People lived under the rule of Spain. The people adopted their mode of living; dressing, learned the Catholic religion and had the benefits of education. The former old church, made of stones, lime and bricks, school building which is near the present church of Bato was once a school house, in the late nineteenth century. The people were contented and happy despite the cruelties of the Spaniards, However, the peace at were at times interrupted by the coming of the Moros who were bandits and who carried away women and children. In order that the town be safe from the enemy, the people planted bamboos around the town which grew thick and strong. No animal or man could pass through the bamboo for they grew close together. There were only three entrances to the town proper, one near the present cemetery of Bato, another near the place where the present school site of Bato is and the third / near the back of the present municipal building of Bato facing the river
To guard against the incoming Moros, a watchtower was erected in the seashore of Banyaga. It was a tower for the watchers who served in shifts. A boat was also furnished the watchers. The boat was run by oars. This boat was used to fight the incoming Moro bandirs. They called the watchtower ’’baluwarte” and the boat “pallowa”.'Another tower was built at the top of Banawang Hill, When the guards at the tower in Banawang Hill understood. They too put up signs which are understood by the people of the town. The town then is warned of the enemy. If one wished to become a ”capitan”, or a “mayor” of the town, he must have served in the chasing of the Moros with great bravery and courage for one year. Another tower was built in Cabanglayan. It also was a means of informing of the town of the coming of the Moros. At nights, lights served as signals. In the year 1880, there were only two big stores in town, one was owned by Juan Aznar and his store once stood in the present market place. The other was owned by Miguel Esama and Carlos Llanes, both Spaniards, Their store once stood in the present corner where Andres Tapit now his store

===Bato during the Revolution===
There was no great destruction of lives during this war because this town was not a battlefront. During that time the head of the town was a Filipino "Gobernadorcillo". He was called ’’Capitan" for a long time but he only ruled by name. The "Guardia Civil" was the Military Power.
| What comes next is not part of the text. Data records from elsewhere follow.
-- ==== Sys2Proof/Tests/Slice0.lean ====
section
/-! SUPPORT. Small tests: words decoded, single steps, ill-formed terms that the check refuses, and for each statement with hypotheses a
state that meets them. -/

namespace Sys2Proof.Tests
open Sys2Proof Sys2Proof.Machine
set_option Elab.async false

/-! ### States of the tests -/

/-- The first GiB of virtual addresses is the first GiB of local memory. -/
def tTlb : Tlb := { fn := 0, ctx := 0, page := 0, size := 2 ^ 30, pa := 0, writable := true, dirty := true, capable := false, pinned := false, domain := 0 }

/-- A split in mid-clause, in lane 0: s4 = 20, s5 = 7. -/
def tSplit (mode : Word) : Split :=
  { status := .ready, pc := 4, left := 2, live := 1, exec := 1, execCopy := 1, mode := mode, sig := 0xFFFFFFFF, s := [(4, 20), (5, 7)] }

/-- A group of one lane with that split. -/
def tGroup (mode : Word) : Group := { lanes := 1, splits := [(0, tSplit mode)] }

/-- A running block with that group, in a grid with 4 KiB of scratch; mode gives MODE. -/
def tState (mode : Word) : State :=
  { blocks := [(0, { life := .running, groups := [(0, tGroup mode)] })]
    grids := [(0, { code := 0x10000, codeBytes := 64, scratchBytes := 4096, dimX := 1, dimY := 1, dimZ := 1, blocksLeft := 1 })]
    cores := [(0, { credit := 8, tlb := [tTlb] })] }

/-- The same with another group. -/
def tWith (g : Group) : State :=
  { tState 0 with blocks := [(0, { life := .running, groups := [(0, g)] })] }

/-- The same with another split. -/
def tWithS (x : Split) : State := tWith { tGroup 0 with splits := [(0, x)] }

/-- The same, running the matrix stream m. -/
def tStream (m : Stream) : State :=
  { tState 0 with blocks := [(0, { life := .running, hasMs := true, ms := m, groups := [(0, tGroup 0)] })], focus := { stream := true } }

/-- What a word leaves in a register, or 0 where it does not complete. -/
def afterS (i : Instr) (s : State) (r : Nat) : Word := match exec i s with | .next t => t.getS r | _ => 0
def afterV (i : Instr) (s : State) (r l : Nat) : Word := match exec i s with | .next t => t.getV r l | _ => 0
def afterP (i : Instr) (s : State) (r l : Nat) : Bool := match exec i s with | .next t => t.grp.getPr r l | _ => false
/-- A property of the next state. -/
def next (i : Instr) (s : State) (p : State → Bool) : Bool := match exec i s with | .next t => p t | _ => false
/-- A property of the state after a long-latency word and the event e of its operation, whose number is 1. -/
def after2 (i e : Instr) (s : State) (p : State → Bool) : Bool := next i s fun t => next e t p

theorem lane_zero {m : LaneMask} (h : m = 1) {l : Nat} (hl : m.getLsbD l = true) : l = 0 := by
  subst h
  by_cases h0 : l = 0
  · exact h0
  · have : (1#96).getLsbD l = true := hl
    rw [BitVec.getLsbD_one] at this; simp [h0] at this
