-- ==== Sys2Proof/Machine/Flags.lean ====
section
/-!
DEFINITION. The flag computations and conditions: classification of a received byte, seal condition, CRC validity, frame
availability, address filter, error classification, and the codes and outputs the host sees.
-/

namespace Sys2Proof.Machine

/-! ## Receive sequencer -/

/-- Whether the byte at offset `c` is accumulated into `rxCrc`: header bytes (R68) and payload bytes (R69) are, trailer
bytes (R70) are not. -/
def accumulates (c : Nat) (rxLen : PayloadLen) : Bool := c < 2 || c < rxLen.toNat + 2

/-- `rxCrc` after the byte `b` at offset `c` (R68 to R70). -/
def crcAfter (c : Nat) (rxLen : PayloadLen) (rxCrc : Word16) (b : Byte) : Word16 :=
  if accumulates c rxLen then crc16Update rxCrc b else rxCrc

/-- `rxLen` after the byte `b` at offset `c`: latched from header byte 1 (R15, R68). -/
def lenAfter (c : Nat) (rxLen : PayloadLen) (b : Byte) : PayloadLen :=
  if c = 1 then lengthField b else rxLen

/-- The frame has its natural length (R72); the sum is of natural numbers (R64). -/
def State.atNaturalLength (s : State) : Bool := s.rxCursor.toNat == s.rxLen.toNat + 4

/-- The seal condition (R72). -/
def State.sealDue (s : State) : Bool := s.atNaturalLength || s.rxCursor.toNat == s.params.maxPacket

/-- The value of `rxCrcValid` at the seal (R73): the left operand guards the right. -/
def State.crcVerdict (s : State) : Bool :=
  s.atNaturalLength && validate s.rxCrc s.rxTrailerHi s.rxTrailerLo

/-! ## Transmit sequencer -/

/-- The condition of the push arm (R76). -/
def State.pushDue (s : State) : Bool :=
  s.txCursor.toNat < s.txLen.toNat && s.txCursor.toNat < s.params.maxSignal

/-! ## `POLL_FRAME` -/

/-- "A frame is available" (R17, R85). -/
def State.frameAvailable (s : State) : Bool := s.linkState == .receiveComplete && s.rxAvailable

/-- The address filter (R85, R96). -/
def State.addressed (s : State) : Bool :=
  s.rxHeader.destination == s.nodeId || s.rxHeader.destination == Config.broadcast

/-- The class of a discarded frame: address first, then capacity, then CRC (R85, R100). -/
def State.discardClass (s : State) : ErrorClass :=
  if !s.addressed then .misaddressedFrame
  else if s.rxLen.toNat + 4 > s.params.maxPacket then .frameTruncationOverflow
  else .crcMismatch

/-- The payload of the received frame lies in the buffer: of the offsets 2 to `l + 1` each exists (R32). -/
def State.payloadInBounds (s : State) : Bool := s.rxHeader.length.toNat + 2 ≤ s.params.maxPacket

/-- The frame `POLL_FRAME` copies out (R85). -/
def State.receivedFrame (s : State) : ReceivedFrame where
  sender := s.rxHeader.sender
  destination := s.rxHeader.destination
  payload := s.rxPayload s.rxHeader.length.toNat

/-! ## Codes and outputs -/

/-- The code of a link state (R10). -/
def LinkState.code : LinkState → BitVec 3
  | .idle => 0
  | .listening => 1
  | .receiving => 2
  | .receiveComplete => 3
  | .sending => 4

/-- The status output `link_state[2:0]` (R24). -/
def State.linkStateOut (s : State) : BitVec 3 := s.linkState.code

/-- The status output `rx_available` (R24). -/
def State.rxAvailableOut (s : State) : BitVec 1 := BitVec.ofBool s.rxAvailable

/-- The code of `w_status[1:0]` (R50). -/
def WStatus.code : WStatus → BitVec 2
  | .ok => 0
  | .channelBusy => 1
  | .staleReceptionStall => 2

/-- The result `clear` of `CAN_TRANSMIT` (R50). -/
def clearBit (clear : Bool) : BitVec 1 := BitVec.ofBool clear

/-- The result `r_valid` of `POLL_FRAME` (R50). -/
def rValid (r : Option ReceivedFrame) : BitVec 1 := BitVec.ofBool r.isSome

/-- The result `r_length[5:0]` of a returned frame (R50). -/
def ReceivedFrame.rLength (f : ReceivedFrame) : PayloadLen := BitVec.ofNat 6 f.payload.length

end Sys2Proof.Machine
end

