-- ==== Sys2Proof/Machine/Receive.lean ====
section
/-!
DEFINITION. The receive step (41_rx_sequencer.md), the arm of `IRQ` taken in `Listening` and `Receiving`.
-/

namespace Sys2Proof.Machine

/-- Take one byte: fetch it (R67), store it at the cursor, account for it (R68 to R70) and advance (R71). In
`Listening` the same event begins the frame (R66). -/
def State.takeByte (s : State) : State :=
  { s.fifoRead with
    linkState := .receiving
    rxBuf := s.rxBuf.write s.rxCursor.toNat s.fifoReply
    rxCrc := crcAfter s.rxCursor.toNat s.rxLen s.rxCrc s.fifoReply
    rxLen := lenAfter s.rxCursor.toNat s.rxLen s.fifoReply
    rxCursor := s.rxCursor + 1#7 }

/-- The seal actions (R73): `rxCrcValid` is computed from the cursor before its reset. -/
def State.sealFrame (s : State) : State :=
  { (s.issue .idle).issue .fifoDrain with
    rxCrcValid := s.crcVerdict
    rxAvailable := true
    linkState := .receiveComplete
    rxCursor := 0 }

/-- Seal if the seal condition holds (R72). -/
def State.sealIfDue (s : State) : State := if s.sealDue then s.sealFrame else s

/-- The receive step (R65): one byte, then the seal if it is due. -/
def receiveStep (s : State) : Outcome :=
  if s.rxCursor.toNat < s.params.maxPacket then .next s.takeByte.sealIfDue else .fault .bufferBounds

end Sys2Proof.Machine
end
They were greatly feared by the people. They could enter any house without permission from its owner. When they felt like having a fiesta, they could go about the town and barrios and took all the chickens and pigs they wanted. However, those were the years when the Philippine Revolution broke out, many soldiers from this place were recruited to serve the Spanish government. When General Emilio Aguinaldo proclaimed the first Philippine Republic, the Spanish soldiers were centralized in Manila. Later on, Filipino soldiers called the "insurgents” came and organized a military government. There was also the "Capitan" but the real powers came from the military officers. The insurgents also took anything they liked from the people. Finally, the Americans came. The Filipinos fled to the forest without knowing the aims of the foreigners. There were some who died in their hiding places because of some contagious diseases. Some died of hunger.

===American era===
The first Americans who came to Bato landed at Virac. Some went to Cabugao and lived in the house of Rafael Molina, a businessman, whose house is now in ruins The ruins could still be seen now along the river At the mouth of Gabugao Bay. The people of Bato knew that there were Americans in Virac but no one actually saw one. The rebels planned to fight the Americans man to man. They thought it was easy to kill them with bolos. Two men however, wanted to see the Americans. They were Lucas Rojas and Cayetano Rojas, who was then the chief of police. When they reached Cabatuan, they met the Americans who offered them eats. The two men returned to, Bato and told the people that it was futile to fight the Americans with bolos because they were tall and big and their weapons were guns. The insurgents moved their headquarters to Obo. Cayetano Rojas was suspected of being pro-American. He was then searched and finally he was caught and brought to Obo. while he was a captive of the insurgents, he promised to accompany the soldiers get supplies in Bato, being the chief of police. He was permitted to go with twenty five soldiers. While they were in Tilis Cayetano Rojas fled to the hills of Mintay and Libjo and proceeded to Bote. His companion Lucas also fled for they were both enemies of the Filipinos and Americans

In 1896, a revolutionary government was established in Bato. Municipal officials were inducted to office and there was much merrymaking and a parade. Facundo Teves was chosen the ’’Capitan”. On that day Americans landed in Batalay and proceeded to Bato by foot, others came from Virac by foot. When the Americans were near the town, they fired and fired to frighten the Filipinos. The Filipinos fired only thrice for they had only one gun and a few bullets. Cayetano Rojas and his companion Lucas surrendered to the Americans for they thought that they would be in such a dangerous situation to be enemies of Filipinos and Americans. The Americans then fought with the Filipinos and the Filipinos fled to the northern mountains. That was in 1902. It also was a year when all other islands were ruled by the American sovereignty. The Spaniards, Filipinos and Americans than lived together at peace. The Spanish businessmen continued their trade, so with the other foreigners.
The first Chinese merchant of Bato was Jose Lizaso. His store was once in Del Rosario Street where the store of Antonio Que Hang Ko is now located, Domingo Aramburo was another Chinese merchant who opened a store where the present store of Singa is now located. Several other businessmen followed The population increased rapidly. The town was expanded and several streets were added. Salvacion street was the last addition to the town.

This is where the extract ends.